About the alpha-Mannosidosis mutation database

This database was last updated in January 2019. Unfortunately, due to lack of resources there will be no further updates.

The alpha-Mannosidosis Mutation Database has been developed at the University of Tromsø and the University Hospital of North Norway, Tromsø, Norway, in collaboration with the 6th framework HUE-MAN EU-project: “Towards the development of an effective enzyme therapy for human alpha-Mannosidosis”, and the 7th framework ALPHA-MAN EU-project: "Clinical development of Enzyme Replacement Therapy in alpha-Mannosidosis patients using recombinant human enzyme".The database compiles all alpha-Mannosidosis mutations that have been reported in the published literature. This information is useful to compile patterns and to draw hypotheses on disease etiology. It also allows the analysis of genotype/phenotype relationships.

Performing regular review of the literature on alpha-Mannosidosis mutations and their functional impact. Developing electronic formats for the compilation, retrieval and analysis of mutation data. Performing research on the spectrum of alpha-Mannosidosis mutations, as well as on the impact of mutations on enzyme activity, structure, processing, localization and clinical features.

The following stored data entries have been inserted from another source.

-- ==== Sys2Proof/Syntax.lean ====
section
/-! DEFINITION. The instructions: one constructor per row of spec/opcode_table.json (00_scope.md R2). -/

namespace Sys2Proof

/-- The seven instruction forms (30_encoding.md R73). A register operand is an index, checked against 0..7 where it is
used (10_state.md R21); an immediate is the field as it stands in the word, extended where it is used (R65, R72). -/
inductive Instr where
  /-- `ADD DR, SR1, SR2` (41_alu.md R90) -/
  | addReg (dr sr1 sr2 : Nat)
  /-- `ADD DR, SR1, #imm5` (41_alu.md R91) -/
  | addImm (dr sr1 : Nat) (imm5 : BitVec 5)
  /-- `AND DR, SR1, SR2` (41_alu.md R92) -/
  | andReg (dr sr1 sr2 : Nat)
  /-- `AND DR, SR1, #imm5` (41_alu.md R93) -/
  | andImm (dr sr1 : Nat) (imm5 : BitVec 5)
  /-- `NOT DR, SR1` (41_alu.md R94) -/
  | not (dr sr1 : Nat)
  /-- `BR{n}{z}{p} off9`, the mask ordered (N, Z, P) from its most significant bit (42_branch.md R100) -/
  | br (mask : BitVec 3) (off9 : BitVec 9)
  /-- `LDI DR, off9` (43_load_indirect.md R110) -/
  | ldi (dr : Nat) (off9 : BitVec 9)
deriving DecidableEq, Repr

end Sys2Proof
end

The following information is freely available as a service to the scientific community: Published data on disease causing mutations and benign polymorphisms and their effect on enzyme activity, protein conformation, processing and localization. Clinical and demographic data are available as statistical summaries. Sensitive information and unpublished data are protected.

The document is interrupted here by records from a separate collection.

-- ==== Sys2Proof/WellFormed.lean ====
section
/-! DEFINITION. Which terms of Instr stand for an instruction word: every register index names one of R0..R7
(10_state.md R21). Immediates and masks have exactly their field's width, so they need no check. -/

namespace Sys2Proof

/-- A register operand names one of R0..R7 (10_state.md R21). -/
def isGprIndex (i : Nat) : Bool := decide (i < 8)

/-- The check of an instruction: each of its register operands is a general-register index. -/
def Instr.wellFormed : Instr → Bool
  | .addReg dr sr1 sr2 => isGprIndex dr && isGprIndex sr1 && isGprIndex sr2
  | .addImm dr sr1 _ => isGprIndex dr && isGprIndex sr1
  | .andReg dr sr1 sr2 => isGprIndex dr && isGprIndex sr1 && isGprIndex sr2
  | .andImm dr sr1 _ => isGprIndex dr && isGprIndex sr1
  | .not dr sr1 => isGprIndex dr && isGprIndex sr1
  | .br _ _ => true
  | .ldi dr _ => isGprIndex dr

/-- `i` is well formed. -/
abbrev Instr.WellFormed (i : Instr) : Prop := i.wellFormed = true

end Sys2Proof
end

Alpha-mannosidosis is lysosomal storage disorder caused by deficiency of lysosomal alpha mannosidase (MAN2B1). Typical symptoms include facial characteristics, mental retardation, ataxia, hearing impairment, impaired speech, recurrent infections, skeletal malformation, muscular pain and weakness. The clinical variation is considerable, encompassing a continuum from mild to severe.

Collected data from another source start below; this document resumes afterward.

/-! ### The condition register -/

/-- 10_state.md R27: `setcc` on an index of R0..R7 sets the flag of that register and nothing else; any other index is
InternalFlagIndex. -/
def Obligations.SetccRule : Prop :=
  ∀ s : State,
    (∀ (i : Fin 8) (f : Cond),
      (s.gpr i = 0x0000#16 → f = .z) → (s.gpr i ≠ 0x0000#16 → (s.gpr i).getLsbD 15 = true → f = .n) →
      (s.gpr i ≠ 0x0000#16 → (s.gpr i).getLsbD 15 = false → f = .p) →
      setcc i s = .ok { s with cond := f }) ∧
    ∀ i : Nat, 8 ≤ i → setcc i s = .error (.internalFlagIndex i)

/-- The one-hot values of `cond` (10_state.md R25; the spec's own decision D2), and that the branch test selects exactly
the flags the mask names (42_branch.md R101, which the spec derives). -/
def Obligations.BranchMaskTable : Prop :=
  condBits .n = 0b100#3 ∧ condBits .z = 0b010#3 ∧ condBits .p = 0b001#3 ∧
    ∀ (mask : BitVec 3) (c : Cond), branchTaken mask c = true ↔
      (mask.getLsbD 2 = true ∧ c = .n) ∨ (mask.getLsbD 1 = true ∧ c = .z) ∨ (mask.getLsbD 0 = true ∧ c = .p)

/-- 10_state.md R28, of every step: an ADD, AND, NOT or LDI leaves `cond` the class of the register it names as DR;
every other word, a BR or a faulting one, leaves `cond` alone. -/
def Obligations.CondIsWrittenOnlyWithARegister : Prop :=
  ∀ s t : State, s.runState = .running → step s = .next t →
    (opcode (fetched s) ∈ [opcodeAdd, opcodeAnd, opcodeNot, opcodeLdi] →
      ∀ d : Fin 8, d.val = (fetched s).toNat / 512 % 8 → Classifies t.cond (t.gpr d)) ∧
    (opcode (fetched s) ∉ [opcodeAdd, opcodeAnd, opcodeNot, opcodeLdi] → t.cond = s.cond)

/-! ### The step -/

/-- A step (40_cycle.md R80, R81, R82): none unless RUNNING; the word at `pc` is decoded and executed with `pc` already incremented
modulo 2^16; INVALID raises InvalidOpcode, whose form as a state FAULTED with a record is 60_exceptions.md
R126 (the spec's own decisions D10 and D11, log 16; that a FAULTED core does not step is D10 too). -/
def Obligations.StepRunsTheDecodedInstruction : Prop :=
  ∀ s : State,
    (s.runState ≠ .running → step s = .next s) ∧
    (s.runState = .running →
      (∀ i, decode (fetched s) = .instr i → step s = exec i { s with pc := s.pc + 1#16 }) ∧
      ∀ op, decode (fetched s) = .invalid op → step s = .next { s with
        pc := s.pc + 1#16, runState := .faulted, fault := some (.invalidOpcode op (fetched s) s.pc) })

/-- No step stops by a fault or a refusal of the interface: every error the spec names is a state of the core
(60_exceptions.md R125, R126; the spec's own decision D10), and so is what a stopped core steps to (40_cycle.md R80).
That both are next states of the interface is the model's choice (DESIGN CHOICE, log 16). -/
def Obligations.EveryStepAnswersAState : Prop := ∀ s : State, ∃ t, step s = .next t

/-- Faults are precise (40_cycle.md R85, 60_exceptions.md R125, R127): a step that takes a RUNNING core out of RUNNING
raised InvalidOpcode on the word it fetched (R123); `pc` is that word's address plus one and registers, `cond` and memory
are as the previous step left them. The state FAULTED and its record are R126, the spec's own decisions D10 and D11
(log 16). -/
def Obligations.FaultsArePrecise : Prop :=
  ∀ s t : State, s.runState = .running → step s = .next t → t.runState ≠ .running →
    t.runState = .faulted ∧ t.regs = s.regs ∧ t.cond = s.cond ∧ t.mem = s.mem ∧ t.halted = s.halted ∧
    t.pc = s.pc + 1#16 ∧
    ∃ op ∈ invalidOpcodes, op.toNat = (fetched s).toNat / 4096 ∧
      t.fault = some (.invalidOpcode op (fetched s) s.pc)

/-- HALTED and FAULTED are terminal, for any number of steps, record and all (10_state.md R30, 40_cycle.md R80,
60_exceptions.md R128; the spec's own decisions D10 and D12; a next state by log 16). -/
def Obligations.TerminalStatesStay : Prop :=
  ∀ (k : Nat) (s : State), s.runState ≠ .running → Host.Core.run core k s = .next s

/-- The invariant of the core is kept by every step: `halted`, `state` and `fault` in agreement (10_state.md R30), and
memory in its canonical form, which is the model's choice (DESIGN CHOICE, log 4). -/
def Obligations.StepKeepsTheInvariant : Prop := ∀ s t : State, s.Inv → step s = .next t → t.Inv

/-- The invariant holds after reset (10_state.md R30, R34), for every value of the OPEN parameters. Its canonical form of
memory is the model's choice (DESIGN CHOICE, log 4). -/
def Obligations.ResetMeetsTheInvariant : Prop := State.reset.Inv ∧ ∀ p : ResetParams, (State.resetWith p).Inv

/-- What reaches memory (20_memory.md R44): no step writes memory, and what a step does depends on memory only through the word at `pc` and,
for an LDI, the pointer and the word it points to: with any other memory `m` that agrees there, the step does the same.
The pointer's address modulo 2^16 is the spec's own decision D4. -/
def Obligations.MemoryReachedAsListed : Prop :=
  ∀ s t : State, step s = .next t →
    t.mem = s.mem ∧
    ∀ (m : Memory), m.readWord s.pc = fetched s →
      (∀ ea : Word, opcode (fetched s) = opcodeLdi →
        (ea.toNat : Int) = (s.pc.toNat + 1 + (BitVec.ofNat 9 (fetched s).toNat).toInt) % 65536 →
        m.readWord ea = s.mem.readWord ea ∧
        m.readWord (s.mem.readWord ea) = s.mem.readWord (s.mem.readWord ea)) →
      step { s with mem := m } = .next { t with mem := m }

/-- Control transfer (42_branch.md R102): after a step of a RUNNING core `pc` is the next address or, of a BR word only,
the PC-relative target. That both are modulo 2^16 is the spec's own decisions D3 and D4 (log 14). -/
def Obligations.ControlTransferOnlyByBranch : Prop :=
  ∀ s t : State, s.runState = .running → step s = .next t →
    t.pc = s.pc + 1#16 ∨
      (opcode (fetched s) = opcodeBr ∧
        (t.pc.toNat : Int) = (s.pc.toNat + 1 + (BitVec.ofNat 9 (fetched s).toNat).toInt) % 65536)

/-- A step changes at most one general register, the one its word names as DR (10_state.md R21, R28). -/
def Obligations.AtMostOneRegisterChanges : Prop :=
  ∀ (s t : State) (r : Fin 8), step s = .next t → t.gpr r ≠ s.gpr r →
    r.val = (fetched s).toNat / 512 % 8 ∧ opcode (fetched s) ∈ [opcodeAdd, opcodeAnd, opcodeNot, opcodeLdi]

/-- The addressing mode of LDI from the fetch on, `M[M[pc_after_fetch + sext_9(PCoffset9)]]` (43_load_indirect.md R111;
modulo 2^16 by D4). -/
def Obligations.LoadIndirectStep : Prop :=
  ∀ (s : State) (ea : Word) (d : Fin 8), s.runState = .running → opcode (fetched s) = opcodeLdi →
    (ea.toNat : Int) = (s.pc.toNat + 1 + (BitVec.ofNat 9 (fetched s).toNat).toInt) % 65536 →
    d.val = (fetched s).toNat / 512 % 8 →
    ∃ t, step s = .next t ∧ t.gpr d = s.mem.readWord (s.mem.readWord ea) ∧ t.pc = s.pc + 1#16 ∧
      (∀ r, r ≠ d → t.gpr r = s.gpr r) ∧ t.mem = s.mem

/-- The branch from the fetch on: untaken it leaves `pc` at its address plus one, taken at the target, and offset -1
taken is the BR itself (42_branch.md R100). -/
def Obligations.BranchStep : Prop :=
  ∀ (s : State) (mask : BitVec 3) (off9 : BitVec 9), s.runState = .running → fetched s = encode (.br mask off9) →
    ∃ t, step s = .next t ∧
      (mask &&& condBits s.cond = 0#3 → t.pc = s.pc + 1#16) ∧
      (mask &&& condBits s.cond ≠ 0#3 → (t.pc.toNat : Int) = (s.pc.toNat + 1 + off9.toInt) % 65536) ∧
      (mask &&& condBits s.cond ≠ 0#3 → off9 = 0b111111111#9 → t = s)

/-- An operand index outside 0..7 raises InvalidRegister and changes nothing else; DR is looked at first, then SR1,
then SR2 (10_state.md R21, 60_exceptions.md R122, R129; the order among the three is DEDUCED, log 6). That the error is
a next state, FAULTED with its record, is R126 (the spec's own decisions D10 and D11; log 16). No decoded instruction has
such an index. -/
def Obligations.InvalidRegisterOperands : Prop :=
  ∀ (s : State) (dr sr1 sr2 k : Nat) (imm5 : BitVec 5) (off9 : BitVec 9), s.runState = .running → 8 ≤ k →
    let raised : Host.Outcome State Fault Refusal :=
      .next { s with runState := .faulted, fault := some (.invalidRegister k) }
    (k = dr → exec (.ldi dr off9) s = raised) ∧
    (k = dr ∨ dr < 8 ∧ k = sr1 →
      exec (.addImm dr sr1 imm5) s = raised ∧ exec (.andImm dr sr1 imm5) s = raised ∧
      exec (.not dr sr1) s = raised) ∧
    (k = dr ∨ dr < 8 ∧ k = sr1 ∨ dr < 8 ∧ sr1 < 8 ∧ k = sr2 →
      exec (.addReg dr sr1 sr2) s = raised ∧ exec (.andReg dr sr1 sr2) s = raised)

/-- A word placed for the next step is what that step runs (20_memory.md R55, 40_cycle.md R81). Placing it and the
canonical form of memory are the model's (logs 4 and 12). -/
def Obligations.PlacedWordIsRun : Prop :=
  ∀ (s : State) (nbits w : Nat) (i : Instr), s.mem.wf → decodeTableWord nbits w = some i →
    step (s.withFetchWord nbits w) = exec i ((s.withFetchWord nbits w).setPc (nextPc s.pc))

Alpha-mannosidosis is inherited in an autosomal recessive manner. Each pregnancy of a couple in which both partners are heterozygous for a disease-causing mutation of the MAN2B1 gene has a 25% chance of having an affected child, a 50% chance of having an unaffected child who is a carrier, and a 25% chance of having an unaffected child who is not a carrier.

Lysosomal alpha-mannosidase is an exoglycosidase that cleaves alpha-linked mannose residues from the non-reducing end during the ordered degradation of N-linked glycoproteins. The enzyme is synthesized as a single-chain precursor that is processed into three glycopeptides of 70, 42, and 15 kd. The 70-kd peptide is further partially proteolysed into three more peptides that are joined by disulfide bridges. The MAN2B1 precursor contains 1011 amino acids, of which the 49 N-terminal residues constitute the signal peptide. Without the signal peptide, the predicted molecular mass is 108.6 kd. The active enzyme exists as a dimer.

The MAN2B1 gene spans 21.5 kb and contains 24 exons (chr. 19 cen-q12). Abnormal alleles include exonic missense and nonsense mutations, splice junction mutations, and deletions and insertions of one or more nucleotides. A few disease alleles are likely to result from larger gene rearrangements such as large deletions that include several exons. MAN2B1 mutations are predicted to result in protein miss-folding or active site lesion, mRNA instability, and/or severely truncated protein.

Novel MAN2B1 sequence variants can be submitted using the amamutdb.no Contacts webpage. Sequence variants should be annotated using the latest HGVS guidelines (www.hgvs.org/mutnomen) and numbered using the reference sequence NM_000528.3. Results from diagnostic enzyme assays in peripheral blood cells, or in cultured fibroblast cells, should be included. A questionnaire for the recording of clinical data is available upon request.